07 — LLM-assisted security review with 'ask'

See: story index | Audit findings: 05-security | Tool: ask

What 'ask' is

A local Python command-line tool at /home/john/py/ask/ask_with_files_structured.py. It takes a list of files (source code, docs, PDFs, etc.), embeds them with their filenames as context, and sends the whole package to an OpenAI model with a system prompt and question. Output goes to stdout or a file.

Basic invocation for a security audit:

cd /home/john/git/pwsafe
python3 /home/john/py/ask/ask_with_files_structured.py \
    -m o3 \
    -s "You are a security expert auditing C++ code for vulnerabilities. \
         Be thorough. Report every finding with severity (Critical/High/Medium/Low/Info), \
         the exact location, the impact, and a concrete fix." \
    -q "Audit this code for security vulnerabilities." \
    src/os/transport.h \
    src/os/unix/transport.cpp \
    src/os/unix/transport_lockd.cpp \
    src/os/plugins/webdav/transport-webdav.cpp \
    src/os/plugins/file/transport-file.cpp \
    src/core/file.cpp \
    src/os/unix/file.h \
    | tee /tmp/audit-o3.txt

The same file list was then sent to gpt-5.2 for an independent second opinion, and a third manual pass was done by the developer (Claude) looking for anything the models had missed.

What the models found

The two model runs produced 35 distinct findings between them before deduplication, covering the full severity range from Critical to Info. Many were genuine, actionable issues:

• o3 found the four Critical issues: newline injection in the IPC protocol (C1), world-readable cache directory (C2), TOCTOU race in plugin loading (C3), and unrestricted curl redirect (C4). These were the most dangerous bugs in the codebase — any one of them could have caused data loss or arbitrary file overwrite on a user's machine.
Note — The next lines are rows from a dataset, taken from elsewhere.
-- ==== Sys2Proof/Machine/Formats.lean ====
section
/-! DEFINITION. Forming a cell for transmission: the codes and layouts of R174 to R179, with the check computed when the
transmission begins (R169). -/

namespace Sys2Proof.Machine

/-! ### Codes (R176) -/

/-- The code of a status. -/
def Status.code : Status → Byte
  | .done => 0
  | .accepted => 1
  | .busy => 2
  | .notFound => 3
  | .duplicate => 4
  | .full => 5
  | .badOperand => 6
  | .badCommand => 7
  | .noWindow => 8

/-- The code of a closing cause. -/
def ClosingCause.code : ClosingCause → Byte
  | .count => 0
  | .epoch => 1
  | .flush => 2
  | .truncated => 3

/-- The code of a verify reason. -/
def VerifyReason.code : VerifyReason → Byte
  | .slotShared => 1
  | .outShared => 2
  | .form => 3
  | .refMissing => 4
  | .refRatio => 5
  | .poolBounds => 6
  | .limits => 7
  | .shift => 8
  | .linkDepth => 9

/-- The code of a cancel cause. -/
def CancelCause.code : CancelCause → Byte
  | .edit => 0
  | .abandon => 1

/-- The code of a mirror cause. -/
def MirrorCause.code : MirrorCause → Byte
  | .swap => 0
  | .abandon => 1

/-- The code of a reset cause. -/
def ResetCause.code : ResetCause → Byte
  | .power => 0
  | .soft => 1

/-- The code of a link error reason. -/
def LinkReason.code : LinkReason → Byte
  | .runt => 1
  | .crc => 2
  | .overrun => 3

/-- The code of an input form. -/
def InputForm.code : InputForm → BitVec 4
  | .int16 => 0
  | .int24 => 1
  | .uint16 => 2
  | .float => 3

/-- The code of an output form. -/
def OutputForm.code : OutputForm → BitVec 4
  | .float => 0
  | .integer _ => 1

/-- The output scale as a signed byte; FLOAT reports 0 (R14, R176). -/
def OutputForm.scaleByte : OutputForm → Byte
  | .float => 0
  | .integer k => BitVec.ofInt 8 k

/-- The code of a conversion kind. -/
def Conversion.code : Conversion → BitVec 2
  | .none => 0
  | .linear _ _ => 1
  | .segmented _ => 2
  | .ratio _ _ => 3

/-- The code of a window kind. -/
def windowKindCode : Option WindowDef → BitVec 2
  | none => 0
  | some (.count _) => 1
  | some (.epoch _) => 2

/-- The length or span of a window definition; 0 when absent (R14). -/
def windowLength : Option WindowDef → Nat
  | none => 0
  | some (.count n) => n
  | some (.epoch n) => n

/-- The code of a phase. -/
def Slot.phaseCode (x : Slot) : BitVec 2 :=
  match x.runtime with
  | none => 0
  | some r => if r.live then 2 else 1

/-- The code of a shadow state. -/
def ShadowState.code : ShadowState → BitVec 2
  | .editable => 0
  | .walking => 1
  | .swapPending => 2
  | .mirroring _ => 3

/-- The code of the unknown-channel policy. -/
def UnknownPolicy.code : UnknownPolicy → Byte
  | .forward => 0
  | .discard => 1

/-- The unit field: the strap address in one byte. -/
def unitByte (u : UnitAddress) : Byte := (0 : BitVec 4) ++ u

/-! ### Cells (R174) -/

/-- Bytes 0 to 21 of a CONVERTED cell. -/
def ConvertedCell.bytes (c : ConvertedCell) : List Byte :=
  [0x11] ++ halfBytes c.output ++ halfBytes c.sequence ++ [c.generation] ++ wordBytes c.value ++ wordBytes c.rawEcho ++
    halfBytes c.quality.half ++ halfBytes c.segmentTag ++ halfBytes (slotHalf c.slot) ++ [c.upstreamQuality, unitByte c.unit]

/-- Bytes 0 to 21 of a SUMMARY cell. -/
def Summary.bytes (c : Summary) : List Byte :=
  [0x12] ++ halfBytes c.output ++ [c.windowSequence, c.cause.code, c.faults.byte] ++ wordBytes c.mean ++
    wordBytes c.minimum ++ wordBytes c.maximum ++ halfBytes (BitVec.ofNat 16 c.counted) ++ [c.missed, c.span]

/-- Bytes 0 to 21 of a RESPONSE cell. -/
def Response.bytes (c : Response) : List Byte :=
  [0x13, unitByte c.unit, c.tag, c.code, c.status.code, c.generation] ++ c.contents.val

/-- The code of a notice (R176). -/
def NoticeBody.code : NoticeBody → Byte
  | .diverted .. => 1
  | .commitDone .. => 2
  | .commitFailed .. => 3
  | .commitCancelled .. => 4
  | .mirrorDone .. => 5
  | .commandDiscarded .. => 6
  | .linkError .. => 7
  | .resetDone .. => 8

/-- Payload bytes 1 to 15 of a notice, as far as its layout assigns them (R179). -/
def NoticeBody.bytes : NoticeBody → List Byte
  | .diverted channel sequence raw slot generation quality tag =>
    halfBytes channel ++ halfBytes sequence ++ wordBytes raw ++ halfBytes (slotHalf slot) ++ [generation] ++
      halfBytes quality.half ++ halfBytes tag
  | .commitDone generation => [generation]
  | .commitFailed reason channel address generation =>
    [reason.code] ++ halfBytes channel ++ halfBytes address ++ [generation]
  | .commitCancelled cause code tag generation => [cause.code, code, tag, generation]
  | .mirrorDone generation cause => [generation, cause.code]
  | .commandDiscarded unit tag code => [unit, tag, code]
  | .linkError first seen count => [first.code, seen.byte] ++ halfBytes count
  | .resetDone cause generation => [cause.code, generation]

/-- Bytes 0 to 21 of a NOTICE cell. -/
def Notice.bytes (c : Notice) : List Byte :=
  [0x14, c.body.code] ++ halfBytes c.sequence ++ halfBytes c.lost ++ [unitByte c.unit] ++ c.body.bytes

/-- The cell sent for a place of the Forward Queue: a received cell leaves unchanged in every byte (R154). -/
def ForwardBody.cell : ForwardBody → Cell
  | .received c => c
  | .converted c => formCell c.bytes

/-! ### Response contents (R178) -/

/-- Part A of ENTRY READ: the entry with its position and the count of entries (R14, R178). -/
def entryPartA (e : Entry) (position count : Nat) : List Byte :=
  halfBytes e.input ++ halfBytes e.output ++ halfBytes (slotHalf e.slot) ++
    [e.inputForm.code ++ e.outputForm.code, e.outputForm.scaleByte,
      e.conversion.code ++ windowKindCode e.window ++ BitVec.ofBool e.emit ++ BitVec.ofBool e.divertPermitted ++ (0 : BitVec 2)] ++
    halfBytes (BitVec.ofNat 16 (windowLength e.window)) ++ halfBytes (BitVec.ofNat 16 position) ++
    halfBytes (BitVec.ofNat 16 count)

/-- Part B of ENTRY READ, in the ENTRY CONVERT layout; places of absent operands are zero (R14, R177). -/
def entryPartB : Conversion → List Byte
  | .none => [0]
  | .linear gain offset => [1, 0, 0, 0] ++ wordBytes gain ++ wordBytes offset
  | .segmented table => [2, 0] ++ halfBytes (table.setWidth 16)
  | .ratio reference gain => [3, 0] ++ halfBytes reference ++ wordBytes gain

/-- Part A of SLOT READ (R146, R178). The manual does not state the owner field of an UNOWNED slot, whose owner-none flag is
set; `ownerWhenNone` is what it holds (notes/assumptions/1.md). -/
def slotPartA (x : Slot) (ownerWhenNone : Half) : List Byte :=
  match x.runtime with
  | none => halfBytes ownerWhenNone ++ [0x80, 0, 0, 0, 0, 0]
  | some r =>
    halfBytes r.owner ++ [BitVec.ofBool false ++ x.phaseCode ++ BitVec.ofBool r.armed ++ (0 : BitVec 4), r.sticky.byte] ++
      halfBytes r.dropCount ++ halfBytes r.lastSequence

/-- Part B of SLOT READ: zero for an absent last good value and for the fields of an absent window record (R95, R146, R178). -/
def slotPartB (x : Slot) : List Byte :=
  match x.runtime with
  | none => []
  | some r =>
    let window : List Byte :=
      match r.window with
      | none => [0, 0, 0, 0, 0, 0, 0]
      | some w => halfBytes (BitVec.ofNat 16 w.counted) ++ [w.missed] ++ wordBytes w.openedAt
    wordBytes (r.lastGood.getD 0) ++ [boolByte r.lastGood.isSome] ++ window ++ [r.windowSequence]

/-- IDENTIFY's contents (R142, R178). -/
def identifyBytes (strap : UnitAddress) : List Byte :=
  halfBytes Config.partCode ++ [Config.revision ++ strap] ++ halfBytes (BitVec.ofNat 16 Config.directoryCapacity) ++
    halfBytes (BitVec.ofNat 16 Config.poolWords) ++ halfBytes (BitVec.ofNat 16 Config.slotCount) ++
    [BitVec.ofNat 8 Config.tablesPerChain, BitVec.ofNat 8 Config.ingressCapacity, BitVec.ofNat 8 Config.commandCapacity,
      BitVec.ofNat 8 Config.forwardCapacity, BitVec.ofNat 8 Config.responseCapacity,
      BitVec.ofNat 8 Config.noticeCapacity, BitVec.ofNat 8 Config.summaryCapacity]

/-- A cursor as reported: its slot divided by 128 (R178). -/
def cursorCode (i : SlotId) : BitVec 2 := BitVec.ofNat 2 (i.val / 128)

/-- READ STATUS's fill word, from bit 31 down (R178). -/
def fillWord (s : State) : Word :=
  BitVec.ofNat 6 s.ingressBuffer.length ++ BitVec.ofNat 4 s.commandQueue.length ++ BitVec.ofNat 5 s.forwardQueue.length ++
    BitVec.ofNat 3 s.responseQueue.length ++ BitVec.ofNat 6 s.noticeQueue.length ++
    BitVec.ofNat 7 s.summaryQueue.length ++ BitVec.ofBool (decide (s.tables.active = .b))

/-- READ STATUS's state word, from bit 15 down (R178). -/
def stateWord (s : State) : Half :=
  s.tables.shadowState.code ++ BitVec.ofBool (decide (s.mode.unknownPolicy = .discard)) ++
    BitVec.ofBool s.mode.linkErrorEnable ++ s.mode.starvationLimit ++ BitVec.ofBool s.reconciliation.inFlight ++
    cursorCode s.reconciliation.cursor ++ BitVec.ofBool s.sweep.inFlight ++ BitVec.ofBool s.sweep.rescan ++
    cursorCode s.sweep.cursor ++ (0 : BitVec 1)

/-- READ STATUS's contents (R143, R178). -/
def statusBytes (s : State) : List Byte :=
  halfBytes s.badCells ++ halfBytes s.unknownChannels ++ halfBytes s.discardedCommands ++ halfBytes s.noticeLost ++
    halfBytes (s.epochCount.extractLsb' 0 16) ++ wordBytes (fillWord s) ++ halfBytes (stateWord s)

/-- The mode settings as SET MODE reports them (R144, R178). -/
def modeBytes (m : Mode) : List Byte := [m.unknownPolicy.code, boolByte m.linkErrorEnable, (0 : BitVec 4) ++ m.starvationLimit]

end Sys2Proof.Machine
end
• gpt-5.2 found the unbounded allocation in recv_string (H9) — a different class of bug (child process OOM crash leading to held server lock) that o3 had not highlighted.

• Both models independently flagged missing SSL verification and lock response buffer sizing.
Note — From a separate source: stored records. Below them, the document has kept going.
-- ==== Sys2Proof/Machine/Classifier.lean ====
section
/-! DEFINITION. The Cell Classifier: EPOCH cells, COMMAND cells and cells that pass through (R106, R108, R135, R136, R154, R172). -/

namespace Sys2Proof.Machine

/-- How the Classifier routes a command cell by its unit address (R135). -/
inductive Route where
  | own | broadcast | foreign
  deriving DecidableEq, Repr

/-- The route of a unit address: 15 is broadcast, the strap address 0..14 is this unit, any other is foreign (R134, R135). -/
def routeOf (strap : UnitAddress) (address : Byte) : Route :=
  if address = 15 then .broadcast else if address = unitByte strap then .own else .foreign

/-- The Classifier may take a cell that goes to the Forward Queue: the Engine holds no reading and a place is free (R172). -/
def mayForward (s : State) : Bool := s.engineFree && s.forwardFree

/-- An EPOCH cell starts the Epoch Sweep at slot 0, or sets the rescan flag of a sweep in flight (R108). -/
def startSweep (w : Sweep) : Sweep := if w.inFlight then { w with rescan := true } else ⟨true, firstSlot, false, false⟩

/-- TAKE_EPOCH: the EPOCH cell is forwarded unchanged, the epoch count rises and the sweep starts or is asked to rescan
(R106, R108, R172). -/
def execTakeEpoch (s : State) : Host.Outcome State Fault Refusal :=
  match s.ingressBuffer with
  | [] => .next s
  | cell :: rest =>
    if cellKind cell = kindEpoch ∧ mayForward s then
      let taken : State := { s with ingressBuffer := rest, epochCount := s.epochCount + 1, sweep := startSweep s.sweep }
      .next (taken.pushForward ⟨.received cell, false⟩)
    else .next s

/-- The Command Queue admits a command (R136). -/
def commandAdmitted (s : State) : Bool := decide (s.commandQueue.length < Config.commandCapacity)

/-- A command offered to the Command Queue: added, or discarded, counted and reported (R136). -/
def offerCommand (s : State) (cell : Cell) : State :=
  if commandAdmitted s then { s with commandQueue := s.commandQueue ++ [cell] }
  else
    { s with discardedCommands := satInc s.discardedCommands }.handNotice
      (.commandDiscarded (commandAddress cell) (commandTag cell) (commandCode cell))

/-- The reset mark of a broadcast's forwarded copy: set when the command is a RESET PART and is admitted (R149, R154). -/
def resetMarkOf (s : State) (cell : Cell) : Bool := commandAdmitted s && decide (commandCode cell = CommandName.resetPart.code)

/-- TAKE_COMMAND: a command for this unit is offered to the Command Queue; a broadcast is forwarded as well (R135, R136, R172). -/
def execTakeCommand (s : State) : Host.Outcome State Fault Refusal :=
  match s.ingressBuffer with
  | [] => .next s
  | cell :: rest =>
    let taken : State := { s with ingressBuffer := rest }
    if cellKind cell = kindCommand then
      match routeOf s.strap (commandAddress cell) with
      | .own => if s.engineFree then .next (offerCommand taken cell) else .next s
      | .broadcast =>
        if mayForward s then .next (offerCommand (taken.pushForward ⟨.received cell, resetMarkOf s cell⟩) cell) else .next s
      | .foreign => .next s
    else .next s

/-- A cell that only passes through: a foreign command, or a kind that is neither READING, EPOCH nor COMMAND (R172). -/
def passesThrough (s : State) (cell : Cell) : Bool :=
  if cellKind cell = kindCommand then decide (routeOf s.strap (commandAddress cell) = .foreign)
  else decide (cellKind cell ≠ kindReading) && decide (cellKind cell ≠ kindEpoch)

/-- PASS_THROUGH_CELL: the cell joins the Forward Queue unchanged (R135, R172). -/
def execPassThroughCell (s : State) : Host.Outcome State Fault Refusal :=
  match s.ingressBuffer with
  | [] => .next s
  | cell :: rest =>
    if passesThrough s cell ∧ mayForward s then
      let taken : State := { s with ingressBuffer := rest }
      .next (taken.pushForward ⟨.received cell, false⟩)
    else .next s

end Sys2Proof.Machine
end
• The manual self-review found SOCK_CLOEXEC missing — a file-descriptor inheritance bug that both models missed.

Full details: security_audits

Pros

Fresh eyes, no familiarity bias. The models had never seen this codebase before. A developer who wrote the IPC protocol might never think to feed it a URL containing \n — the model spots it immediately because it reasons from first principles about untrusted input.

Systematic coverage. The model reads every line. A human reviewer doing a time-boxed review naturally skims. The model found C3 (TOCTOU) in the plugin loader, which sits in a section of code that 'looks boring' — it's just file opens and stat calls.

Multiple independent models. Using o3 and gpt-5.2 as separate reviewers reduced the chance of systematic gaps. They caught overlapping issues (validating the finding) and complementary issues (extending coverage). Cross-model agreement on a finding was a strong signal that it was real.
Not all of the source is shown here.